Bio-organic fertilizer is not simply an addition of “organic fertilizer + microorganisms,” but a comprehensive system encompassing microbial inoculum protection, secondary mixing, and temperature-controlled packaging. If you are building a bio-organic fertilizer production line, please contact us—we provide a complete set of equipment and process solutions for low-temperature granulation, post-addition spraying of microbial agents, and intelligent temperature-controlled packaging. A professional team will be on-site for commissioning, helping you achieve high-quality production with a viable bacteria retention rate of over 80% and an effective viable bacteria count far exceeding national standards.
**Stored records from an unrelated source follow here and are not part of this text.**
-- ==== Sys2Proof/Machine/Dispatch.lean ====
section
/-! DEFINITION. One arm per command, each a direct call of its meaning. -/

namespace Sys2Proof.Machine

open Sys2Proof

def exec (i : Instr) (s : State) : Host.Outcome State Fault Refusal :=
  match i with
  | .report => Sys2Proof.Machine.execReport s
  | .priorityCall => Sys2Proof.Machine.execPriorityCall s
  | .priorityCancel => Sys2Proof.Machine.execPriorityCancel s
  | .readStatus => Sys2Proof.Machine.execReadStatus s
  | .readJunction => Sys2Proof.Machine.execReadJunction s
  | .readBand => Sys2Proof.Machine.execReadBand s
  | .readPlanHead => Sys2Proof.Machine.execReadPlanHead s
  | .readPlanGroup => Sys2Proof.Machine.execReadPlanGroup s
  | .writePlanHead => Sys2Proof.Machine.execWritePlanHead s
  | .writePlanGroup => Sys2Proof.Machine.execWritePlanGroup s
  | .erasePlan => Sys2Proof.Machine.execErasePlan s
  | .checkPlan => Sys2Proof.Machine.execCheckPlan s
  | .readGeometryHead => Sys2Proof.Machine.execReadGeometryHead s
  | .readGeometryGroup => Sys2Proof.Machine.execReadGeometryGroup s
  | .writeGeometryHead => Sys2Proof.Machine.execWriteGeometryHead s
  | .writeGeometryGroup => Sys2Proof.Machine.execWriteGeometryGroup s
  | .checkGeometry => Sys2Proof.Machine.execCheckGeometry s
  | .readSelection => Sys2Proof.Machine.execReadSelection s
  | .writeSelection => Sys2Proof.Machine.execWriteSelection s
  | .pinPlan => Sys2Proof.Machine.execPinPlan s
  | .pinBias => Sys2Proof.Machine.execPinBias s
  | .releaseHold => Sys2Proof.Machine.execReleaseHold s
  | .enterHold => Sys2Proof.Machine.execEnterHold s
  | .resetUnit => Sys2Proof.Machine.execResetUnit s
  | .resetEngine => Sys2Proof.Machine.execResetEngine s
  | .unknownKind => Sys2Proof.Machine.execUnknownKind s
  | .resetNAssert => Sys2Proof.Machine.execResetNAssert s
  | .hardwareReset pins => Sys2Proof.Machine.execHardwareReset pins s
  | .resetUnitTakesEffect pins => Sys2Proof.Machine.execResetUnitTakesEffect pins s
  | .cycleBoundary => Sys2Proof.Machine.execCycleBoundary s
  | .localZero j => Sys2Proof.Machine.execLocalZero j s
  | .windowClose j => Sys2Proof.Machine.execWindowClose j s
  | .beatDue => Sys2Proof.Machine.execBeatDue s
  | .evaluation => Sys2Proof.Machine.execEvaluation s
  | .pinLapse => Sys2Proof.Machine.execPinLapse s
  | .periodEnd => Sys2Proof.Machine.execPeriodEnd s
  | .priorityExpiry j tag => Sys2Proof.Machine.execPriorityExpiry j tag s
  | .retentionComplete => Sys2Proof.Machine.execRetentionComplete s
  | .computationComplete => Sys2Proof.Machine.execComputationComplete s
  | .lineBusy => Sys2Proof.Machine.execLineBusy s
  | .lineFree partialRx => Sys2Proof.Machine.execLineFree partialRx s
  | .lineFault => Sys2Proof.Machine.execLineFault s
  | .frameComplete => Sys2Proof.Machine.execFrameComplete s
  | .arbitrationLoss => Sys2Proof.Machine.execArbitrationLoss s
  | .lineFrameReceived chars => Sys2Proof.Machine.execLineFrameReceived chars s
  | .centreFrameReceived chars => Sys2Proof.Machine.execCentreFrameReceived chars s
  | .centreFrameComplete => Sys2Proof.Machine.execCentreFrameComplete s
  | .decisecondTick => Sys2Proof.Machine.execDecisecondTick s
  | .lineFrameDiscarded fault chars => Sys2Proof.Machine.execLineFrameDiscarded fault chars s
  | .centreFrameDiscarded fault chars => Sys2Proof.Machine.execCentreFrameDiscarded fault chars s

end Sys2Proof.Machine
end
The successful production of bio‑organic fertilizer depends on the seamless integration of upstream composting, precise bacterial inoculation, and downstream packaging. It all begins with advanced fermentation composting turning technology, where a large wheel compost turning machine or animal manure compost turner ensures thorough aeration and temperature control during the composting process for animal manure, transforming raw manure (e.g., via a chicken manure fertilizer machine) into mature, pathogen‑free organic matter. This decomposed material then enters the bio‑inoculation stage, where functional strains are added through low‑temperature granulation or secondary mixing – a critical step in the overall fertilizer production process that protects microbial viability. With modern bio-organic fertilizer production technology, the live bacteria count can consistently exceed 0.2 billion/g, and microencapsulation or protective agents further enhance shelf‑life stability. Finally, the product is accurately weighed and sealed using an automatic fertilizer packing machine with moisture‑proof liners, ensuring that the beneficial microbes remain viable until application. By integrating these technologies – from turning and composting to inoculation and packaging – manufacturers can produce high‑quality bio‑organic fertilizer that not only enriches soil organic matter but also delivers targeted biological benefits, meeting the growing demand for sustainable, functional agricultural inputs.